RECORD EXCERPTS
-- ==== Sys2Proof/Certificates/Slice0/Obligations.lean ====
section
/-! DEFINITION. The statements for the provers, each formalising numbered rules of spec/. They are stated
over every parameter value `c` that the rule allows (00_scope.md R5, R6; D1), not over the default opcode
bytes; `step` is `stepWith Config.hardware`. -/

open Sys2Proof Sys2Proof.Machine

/-! ## Words the statements share -/

/-- The state a fault of kind `k` leaves: `running` is 0, `err` is the kind, all else as before (R207). That
a step answers it as a next state is the host interface's `next` (log entry 1). -/
def Sys2Proof.Claims.faulted (s : State) (k : FaultKind) : State :=
  { s with running := false, err := some k }

/-- A running engine whose opcode byte at `pc`, inside memory, is the one `op` names in `c`; the row is in
the dispatch table, which for ADD and SUBTRACT (`ext`) needs `EXT_ADDSUB` (R83, R84). -/
def Sys2Proof.Claims.AtOpcode (ext : Bool) (op : Config → Byte) (c : Config) (s : State) : Prop :=
  c.Valid ∧ (ext = true → c.extAddSub = true) ∧ s.running = true ∧ s.pc.toNat < 256 ∧
    s.mem.read s.pc.toNat = op c

/-- The one-byte instruction `i` is encoded by the opcode byte `op` alone, and a step at it runs it. -/
def Sys2Proof.Claims.RunsAsF0 (op : Config → Byte) (i : Instr) : Prop :=
  ∀ (c : Config) (s : State), Claims.AtOpcode false op c s → stepWith c s = exec i s

/-- The two-byte instruction `mk a` is encoded `op`, `a`, and a step at it runs it; with the opcode byte at
255 the operand fetch raises `AddressError`. -/
def Sys2Proof.Claims.RunsAsF1 (op : Config → Byte) (mk : Byte → Instr) : Prop :=
  ∀ (c : Config) (s : State), Claims.AtOpcode false op c s →
    (s.pc.toNat ≤ 254 → stepWith c s = exec (mk (s.mem.read (s.pc.toNat + 1))) s) ∧
    (s.pc.toNat = 255 → stepWith c s = .next (Claims.faulted s .addressError))

/-- The three-byte instruction `mk a b` is encoded `op`, `a`, `b`, and a step at it runs it; with the opcode
byte at 254 or 255 the operand fetch raises `AddressError`. -/
def Sys2Proof.Claims.RunsAsF2 (ext : Bool) (op : Config → Byte) (mk : Byte → Byte → Instr) : Prop :=
  ∀ (c : Config) (s : State), Claims.AtOpcode ext op c s →
    (s.pc.toNat ≤ 253 →
      stepWith c s = exec (mk (s.mem.read (s.pc.toNat + 1)) (s.mem.read (s.pc.toNat + 2))) s) ∧
    (254 ≤ s.pc.toNat → stepWith c s = .next (Claims.faulted s .addressError))

/-- The bytes of `i` stand in memory from `pc` upward, all of them below address 256. -/
def Sys2Proof.Claims.HoldsAtPc (c : Config) (s : State) (i : Instr) : Prop :=
  s.pc.toNat + i.length ≤ 256 ∧
    ∀ k v, (encode c i)[k]? = some v → s.mem.read (s.pc.toNat + k) = v

/-! ## Encoding -/

/-- Decoding the encoding of an instruction gives it back with every operand byte, and leaves the bytes that
follow, in every instance whose opcode bytes are distinct (R6, R81, R83, R84, R85, R89). -/
def Obligations.DecodeOfEncodeIsIdentity : Prop :=
  ∀ (c : Config), c.Valid → ∀ (i : Instr) (rest : List Byte), c.hasInstr i = true →
    decode c (encode c i ++ rest) = .ok i rest

/-- What the decoder accepts is exactly the encoding of the instruction it answers, followed by the bytes it
leaves, and the instruction exists in the instance: each byte sequence has one meaning. -/
def Obligations.DecodedBytesAreTheEncoding : Prop :=
  ∀ (c : Config) (bs : List Byte) (i : Instr) (rest : List Byte), decode c bs = .ok i rest →
    bs = encode c i ++ rest ∧ c.hasInstr i = true
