-- ==== Sys2Proof/Tests/Slice0.lean ====
section
/-! SUPPORT. Tests: the checks of WellFormed refuse ill-formed terms; each row's word decodes; one step per
vector, expected results from 95_test_vectors.md; and a witness of the hypotheses of each statement. -/

namespace Sys2Proof.Tests

open Sys2Proof.Machine

/-! ## Well-formedness: each register operand position is checked -/

theorem test_wf_accepts_highest_register : (Instr.multiply 7 0).wellFormed = true := by decide

theorem test_wf_accepts_any_immediate : (Instr.loadImmediate 0 255).wellFormed = true := by decide

theorem test_wf_refuses_one_operand :
    ∀ i ∈ [Instr.loadImmediate 8 1, .printReg 255, .push 8, .pop 9, .jump 8, .jumpIfEqual 8,
      .jumpIfNotEqual 0x80], i.wellFormed = false := by decide

theorem test_wf_refuses_first_operand :
    ∀ i ∈ [Instr.multiply 8 0, .compare 9 0, .add 8 0, .subtract 8 0], i.wellFormed = false := by
  decide

theorem test_wf_refuses_second_operand :
    ∀ i ∈ [Instr.multiply 0 8, .compare 0 8, .add 0 0x80, .subtract 0 8], i.wellFormed = false := by
  decide

/-! ## Decoding: one word per row, written bit by bit from 30_encoding.md R83, R84 -/

/-- The instance with the optional ADD and SUBTRACT. -/
def withExt : Config := { Config.hardware with extAddSub := true }

theorem test_hardware_valid : Config.hardware.Valid := by decide

theorem test_withExt_valid : withExt.Valid := by decide

theorem test_decode_halt : decode Config.hardware [0b00000001, 0b10000010] = .ok .halt [0x82] := by
  decide

theorem test_decode_loadImmediate :
    decode Config.hardware [0b10000010, 0b00000101, 0b10000010] = .ok (.loadImmediate 5 130) [] := by
  decide

theorem test_decode_printReg :
    decode Config.hardware [0b01000111, 0b00000111] = .ok (.printReg 7) [] := by decide

theorem test_decode_multiply :
    decode Config.hardware [0b10100010, 0b00000001, 0b00000000] = .ok (.multiply 1 0) [] := by decide

theorem test_decode_push :
    decode Config.hardware [0b01000101, 0b00000011] = .ok (.push 3) [] := by decide

theorem test_decode_pop :
    decode Config.hardware [0b01000110, 0b00000101] = .ok (.pop 5) [] := by decide

theorem test_decode_compare :
    decode Config.hardware [0b10100111, 0b00000001, 0b00000000] = .ok (.compare 1 0) [] := by decide

theorem test_decode_jump :
    decode Config.hardware [0b01010100, 0b00000010] = .ok (.jump 2) [] := by decide

theorem test_decode_jumpIfEqual :
    decode Config.hardware [0b01010101, 0b00000010] = .ok (.jumpIfEqual 2) [] := by decide

theorem test_decode_jumpIfNotEqual :
    decode Config.hardware [0b01010110, 0b00000010] = .ok (.jumpIfNotEqual 2) [] := by decide

theorem test_decode_add :
    decode withExt [0b10100000, 0b00000010, 0b00000011] = .ok (.add 2 3) [] := by decide

theorem test_decode_subtract :
    decode withExt [0b10100001, 0b00000010, 0b00000011] = .ok (.subtract 2 3) [] := by decide

/-- The unrecognised bytes of V-DEC11 to V-DEC22. -/
theorem test_decode_neighbours_unrecognized :
    ∀ op ∈ ([0x00, 0x02, 0x44, 0x48, 0x53, 0x57, 0x40, 0x81, 0xA0, 0xA1, 0xA8, 0xFF] : List Byte),
      decodeOpcode Config.hardware op = none := by decide

theorem test_decode_missing_operand : decode Config.hardware [0x82, 0x00] = .missingOperand := by
  decide

theorem test_decode_nothing : decode Config.hardware [] = .noOpcode := by decide

/-- A table word numbers the first byte's bits first. -/
theorem test_table_word : decodeTableWord 24 0x0901A2 = some (.multiply 1 9) := by decide

/-- A word shorter than the instruction has operand bytes of zeros. -/
theorem test_table_word_short : decodeTableWord 8 0xFF82 = some (.loadImmediate 0 0) := by decide

/-! ## One step per vector -/

/-- A state with the bytes at `pc`. -/
def at_ (s : State) (pc : Pc) (bytes : List Byte) : State :=
  ({ s with pc := pc }).storeBytes pc.toNat bytes
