-- ==== Sys2Proof/Config.lean ====
section
/-! DEFINITION. What is fixed for a block: the constants of 00_scope.md rule R9, its configuration (the
number format of rule R11 and the timing parameters of rule R10), and the two values the spec leaves open without a
default. -/

namespace Sys2Proof

/-- A number format: what a format that takes the place of the exact rationals must supply, total functions of their
operands alone (R105, R113; 93_implementation_defined.md U3). The carrier is plain data with decidable equality. -/
structure NumFormat where
  /-- the values -/
  Carrier : Type
  /-- `toNum`: the value of an integer (R12) -/
  toNum : Int → Carrier
  /-- `×` -/
  mul : Carrier → Carrier → Carrier
  /-- `/`; the block only ever divides by the value of an integer that is not zero (R101) -/
  div : Carrier → Carrier → Carrier
  /-- the constant 1, the reset value of `SENS` -/
  one : Carrier

/-- The default format: the exact rationals (R11, R105; the spec's decision D3). -/
abbrev NumFormat.rationals : NumFormat where
  Carrier := Rat
  toNum i := (i : Rat)
  mul a b := a * b
  div a b := a / b
  one := 1

/-- The configuration of a block: the parameters that the spec gives a default (R10, R11, R113, R198;
93_implementation_defined.md U3, U9). Times are in microseconds. -/
structure Configuration where
  /-- the number format `Num` (D3; log 4) -/
  numFormat : NumFormat := .rationals
  /-- `T_SEL`, nominally 10 ms -/
  tSel : Nat := 10000
  /-- `T_OFF`, at least 100 ms -/
  tOff : Nat := 100000
  /-- `T_CMD`, about 10 ms -/
  tCmd : Nat := 10000
  /-- `T_WINDOW`, the device's command-mode entry window, nominally about 6 ms (D6) -/
  tWindow : Nat := 6000

/-- The configuration of this block, every parameter at its default. Another configuration is put here and nowhere else:
the rest of the model reads its fields through `Num` and the names of `Config` below. -/
abbrev Config.block : Configuration := {}

/-- `Num`, the type of sensitivity, known force and force: that of the configured format (R11; log 4). -/
abbrev Num : Type := Config.block.numFormat.Carrier

namespace Config

/-! Fixed constants (R9, R44, R68). -/

/-- `FORCE_REG`: the register selected and read for a raw force reading. -/
def forceReg : Byte := 0x06
/-- `CMD_ENTER`: enter command mode. -/
def cmdEnter : Byte := 0xA0
/-- `CMD_REQ_WORD2`: stage EEPROM word 2 for reading. -/
def cmdReqWord2 : Byte := 0x02
/-- `REG_FETCH`: the register read to fetch the staged reply. -/
def regFetch : Byte := 0x00
/-- `CMD_WRITE_WORD2`: write the EEPROM word. -/
def cmdWriteWord2 : Byte := 0x42
/-- `CMD_EXIT`: exit command mode. -/
def cmdExit : Byte := 0x80
/-- `ACK_EXPECTED`: the expected byte 0 of the fetch reply. -/
def ackExpected : Byte := 0x5A
/-- `KEEP_MASK`: the bits of the fetched word that are kept. -/
def keepMask : U16 := 0x8007
/-- `MODE_TAG`: the tag forced into bits [12:10]. -/
def modeTag : BitVec 3 := 0b011

/-! The operations of the configured number format (R105, R113). -/

/-- `toNum` (R12). -/
def toNum (i : Int) : Num := block.numFormat.toNum i

/-- `×` on `Num` (R105). -/
def numMul (a b : Num) : Num := block.numFormat.mul a b

/-- `/` on `Num` (R105). -/
def numDiv (a b : Num) : Num := block.numFormat.div a b

/-- The constant 1 of `Num` (R105). -/
def numOne : Num := block.numFormat.one

/-! Open values. -/

/-- The construction parameter `DEV_ADDR`: 7 bits, no default (10_state.md R16, D13; log 5). -/
opaque deviceAddress : U7

/-- What `T_SETTLE` is computed from; nothing is known of it, so `T_SETTLE` is any value the constraint of R10 allows
(OPEN in the spec, D6; log 15). -/
opaque settleSlack : Nat

/-! Timing parameters, in microseconds (R10, R198; log 15). -/

/-- `T_SEL`. -/
def tSelMicros : Nat := block.tSel
/-- `T_OFF`. -/
def tOffMicros : Nat := block.tOff
/-- `T_CMD`. -/
def tCmdMicros : Nat := block.tCmd
/-- `T_WINDOW`, an upper bound on `T_SETTLE`. -/
def tWindowMicros : Nat := block.tWindow
/-- `T_SETTLE`: any value with `0 < T_SETTLE < T_WINDOW` (R10). -/
def tSettleMicros : Nat := settleSlack % (tWindowMicros - 1) + 1

end Config

end Sys2Proof
end

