-- ==== Sys2Proof/Laws/State.lean ====
section
/-! SUPPORT. Every field after every named update of State. -/

namespace Sys2Proof.Machine

variable (s : State)

/-! ## emit -/

@[simp] theorem State.emit_devAddr (e : Event) : (s.emit e).devAddr = s.devAddr := rfl
@[simp] theorem State.emit_zeroOffset (e : Event) : (s.emit e).zeroOffset = s.zeroOffset := rfl
@[simp] theorem State.emit_sens (e : Event) : (s.emit e).sens = s.sens := rfl
@[simp] theorem State.emit_pwr (e : Event) : (s.emit e).pwr = s.pwr := rfl
@[simp] theorem State.emit_busy (e : Event) : (s.emit e).busy = s.busy := rfl
@[simp] theorem State.emit_seqOp (e : Event) : (s.emit e).seqOp = s.seqOp := rfl
@[simp] theorem State.emit_seqStep (e : Event) : (s.emit e).seqStep = s.seqStep := rfl
@[simp] theorem State.emit_seqSub (e : Event) : (s.emit e).seqSub = s.seqSub := rfl
@[simp] theorem State.emit_tReg (e : Event) : (s.emit e).tReg = s.tReg := rfl
@[simp] theorem State.emit_b0 (e : Event) : (s.emit e).b0 = s.b0 := rfl
@[simp] theorem State.emit_b1 (e : Event) : (s.emit e).b1 = s.b1 := rfl
@[simp] theorem State.emit_tOld (e : Event) : (s.emit e).tOld = s.tOld := rfl
@[simp] theorem State.emit_tNew (e : Event) : (s.emit e).tNew = s.tNew := rfl
@[simp] theorem State.emit_f0 (e : Event) : (s.emit e).f0 = s.f0 := rfl
@[simp] theorem State.emit_f1 (e : Event) : (s.emit e).f1 = s.f1 := rfl
@[simp] theorem State.emit_f2 (e : Event) : (s.emit e).f2 = s.f2 := rfl
@[simp] theorem State.emit_word (e : Event) : (s.emit e).word = s.word := rfl
@[simp] theorem State.emit_newWord (e : Event) : (s.emit e).newWord = s.newWord := rfl
@[simp] theorem State.emit_wAck (e : Event) : (s.emit e).wAck = s.wAck := rfl
@[simp] theorem State.emit_tRaw (e : Event) : (s.emit e).tRaw = s.tRaw := rfl
@[simp] theorem State.emit_tNum (e : Event) : (s.emit e).tNum = s.tNum := rfl
@[simp] theorem State.emit_trace (e : Event) : (s.emit e).trace = s.trace ++ [e] := rfl
@[simp] theorem State.emit_records (e : Event) : (s.emit e).records = s.records := rfl
@[simp] theorem State.emit_commands (e : Event) : (s.emit e).commands = s.commands := rfl
@[simp] theorem State.emit_answers (e : Event) : (s.emit e).answers = s.answers := rfl
@[simp] theorem State.emit_samples (e : Event) : (s.emit e).samples = s.samples := rfl

/-! ## dropAnswer -/

@[simp] theorem State.dropAnswer_devAddr : (s.dropAnswer).devAddr = s.devAddr := rfl
@[simp] theorem State.dropAnswer_zeroOffset : (s.dropAnswer).zeroOffset = s.zeroOffset := rfl
@[simp] theorem State.dropAnswer_sens : (s.dropAnswer).sens = s.sens := rfl
@[simp] theorem State.dropAnswer_pwr : (s.dropAnswer).pwr = s.pwr := rfl
@[simp] theorem State.dropAnswer_busy : (s.dropAnswer).busy = s.busy := rfl
@[simp] theorem State.dropAnswer_seqOp : (s.dropAnswer).seqOp = s.seqOp := rfl
@[simp] theorem State.dropAnswer_seqStep : (s.dropAnswer).seqStep = s.seqStep := rfl
@[simp] theorem State.dropAnswer_seqSub : (s.dropAnswer).seqSub = s.seqSub := rfl
@[simp] theorem State.dropAnswer_tReg : (s.dropAnswer).tReg = s.tReg := rfl
@[simp] theorem State.dropAnswer_b0 : (s.dropAnswer).b0 = s.b0 := rfl
@[simp] theorem State.dropAnswer_b1 : (s.dropAnswer).b1 = s.b1 := rfl
@[simp] theorem State.dropAnswer_tOld : (s.dropAnswer).tOld = s.tOld := rfl
@[simp] theorem State.dropAnswer_tNew : (s.dropAnswer).tNew = s.tNew := rfl
@[simp] theorem State.dropAnswer_f0 : (s.dropAnswer).f0 = s.f0 := rfl
@[simp] theorem State.dropAnswer_f1 : (s.dropAnswer).f1 = s.f1 := rfl
@[simp] theorem State.dropAnswer_f2 : (s.dropAnswer).f2 = s.f2 := rfl
@[simp] theorem State.dropAnswer_word : (s.dropAnswer).word = s.word := rfl
@[simp] theorem State.dropAnswer_newWord : (s.dropAnswer).newWord = s.newWord := rfl
@[simp] theorem State.dropAnswer_wAck : (s.dropAnswer).wAck = s.wAck := rfl
@[simp] theorem State.dropAnswer_tRaw : (s.dropAnswer).tRaw = s.tRaw := rfl
@[simp] theorem State.dropAnswer_tNum : (s.dropAnswer).tNum = s.tNum := rfl
@[simp] theorem State.dropAnswer_trace : (s.dropAnswer).trace = s.trace := rfl
@[simp] theorem State.dropAnswer_records : (s.dropAnswer).records = s.records := rfl
@[simp] theorem State.dropAnswer_commands : (s.dropAnswer).commands = s.commands := rfl
@[simp] theorem State.dropAnswer_answers : (s.dropAnswer).answers = s.answers.tail := rfl
@[simp] theorem State.dropAnswer_samples : (s.dropAnswer).samples = s.samples := rfl

/-! ## dropSample -/

@[simp] theorem State.dropSample_devAddr : (s.dropSample).devAddr = s.devAddr := rfl
@[simp] theorem State.dropSample_zeroOffset : (s.dropSample).zeroOffset = s.zeroOffset := rfl
@[simp] theorem State.dropSample_sens : (s.dropSample).sens = s.sens := rfl
@[simp] theorem State.dropSample_pwr : (s.dropSample).pwr = s.pwr := rfl
@[simp] theorem State.dropSample_busy : (s.dropSample).busy = s.busy := rfl
@[simp] theorem State.dropSample_seqOp : (s.dropSample).seqOp = s.seqOp := rfl
@[simp] theorem State.dropSample_seqStep : (s.dropSample).seqStep = s.seqStep := rfl
@[simp] theorem State.dropSample_seqSub : (s.dropSample).seqSub = s.seqSub := rfl
@[simp] theorem State.dropSample_tReg : (s.dropSample).tReg = s.tReg := rfl
@[simp] theorem State.dropSample_b0 : (s.dropSample).b0 = s.b0 := rfl
@[simp] theorem State.dropSample_b1 : (s.dropSample).b1 = s.b1 := rfl
@[simp] theorem State.dropSample_tOld : (s.dropSample).tOld = s.tOld := rfl
@[simp] theorem State.dropSample_tNew : (s.dropSample).tNew = s.tNew := rfl
@[simp] theorem State.dropSample_f0 : (s.dropSample).f0 = s.f0 := rfl
@[simp] theorem State.dropSample_f1 : (s.dropSample).f1 = s.f1 := rfl
@[simp] theorem State.dropSample_f2 : (s.dropSample).f2 = s.f2 := rfl
@[simp] theorem State.dropSample_word : (s.dropSample).word = s.word := rfl
@[simp] theorem State.dropSample_newWord : (s.dropSample).newWord = s.newWord := rfl
@[simp] theorem State.dropSample_wAck : (s.dropSample).wAck = s.wAck := rfl
@[simp] theorem State.dropSample_tRaw : (s.dropSample).tRaw = s.tRaw := rfl
@[simp] theorem State.dropSample_tNum : (s.dropSample).tNum = s.tNum := rfl
@[simp] theorem State.dropSample_trace : (s.dropSample).trace = s.trace := rfl
@[simp] theorem State.dropSample_records : (s.dropSample).records = s.records := rfl
@[simp] theorem State.dropSample_commands : (s.dropSample).commands = s.commands := rfl
@[simp] theorem State.dropSample_answers : (s.dropSample).answers = s.answers := rfl
@[simp] theorem State.dropSample_samples : (s.dropSample).samples = s.samples.tail := rfl

/-! ## dropCommand -/

@[simp] theorem State.dropCommand_devAddr : (s.dropCommand).devAddr = s.devAddr := rfl
@[simp] theorem State.dropCommand_zeroOffset : (s.dropCommand).zeroOffset = s.zeroOffset := rfl
@[simp] theorem State.dropCommand_sens : (s.dropCommand).sens = s.sens := rfl
@[simp] theorem State.dropCommand_pwr : (s.dropCommand).pwr = s.pwr := rfl
@[simp] theorem State.dropCommand_busy : (s.dropCommand).busy = s.busy := rfl
@[simp] theorem State.dropCommand_seqOp : (s.dropCommand).seqOp = s.seqOp := rfl
@[simp] theorem State.dropCommand_seqStep : (s.dropCommand).seqStep = s.seqStep := rfl
@[simp] theorem State.dropCommand_seqSub : (s.dropCommand).seqSub = s.seqSub := rfl
@[simp] theorem State.dropCommand_tReg : (s.dropCommand).tReg = s.tReg := rfl
@[simp] theorem State.dropCommand_b0 : (s.dropCommand).b0 = s.b0 := rfl
@[simp] theorem State.dropCommand_b1 : (s.dropCommand).b1 = s.b1 := rfl
@[simp] theorem State.dropCommand_tOld : (s.dropCommand).tOld = s.tOld := rfl
@[simp] theorem State.dropCommand_tNew : (s.dropCommand).tNew = s.tNew := rfl
@[simp] theorem State.dropCommand_f0 : (s.dropCommand).f0 = s.f0 := rfl
@[simp] theorem State.dropCommand_f1 : (s.dropCommand).f1 = s.f1 := rfl
@[simp] theorem State.dropCommand_f2 : (s.dropCommand).f2 = s.f2 := rfl
@[simp] theorem State.dropCommand_word : (s.dropCommand).word = s.word := rfl
@[simp] theorem State.dropCommand_newWord : (s.dropCommand).newWord = s.newWord := rfl
@[simp] theorem State.dropCommand_wAck : (s.dropCommand).wAck = s.wAck := rfl
@[simp] theorem State.dropCommand_tRaw : (s.dropCommand).tRaw = s.tRaw := rfl
@[simp] theorem State.dropCommand_tNum : (s.dropCommand).tNum = s.tNum := rfl
@[simp] theorem State.dropCommand_trace : (s.dropCommand).trace = s.trace := rfl
@[simp] theorem State.dropCommand_records : (s.dropCommand).records = s.records := rfl
@[simp] theorem State.dropCommand_commands : (s.dropCommand).commands = s.commands.tail := rfl
@[simp] theorem State.dropCommand_answers : (s.dropCommand).answers = s.answers := rfl
@[simp] theorem State.dropCommand_samples : (s.dropCommand).samples = s.samples := rfl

EXERCISE DESCRIPTION
Check each line above for the word "Obligations" and copy the ones that have it.

SOLUTION TO THE PROBLEM
-- ==== Sys2Proof/Certificates/Slice0/Obligations.lean ====
def Obligations.DecodeOfEncodeIsIdentity : Prop :=
def Obligations.DecodedBytesAreTheEncoding : Prop :=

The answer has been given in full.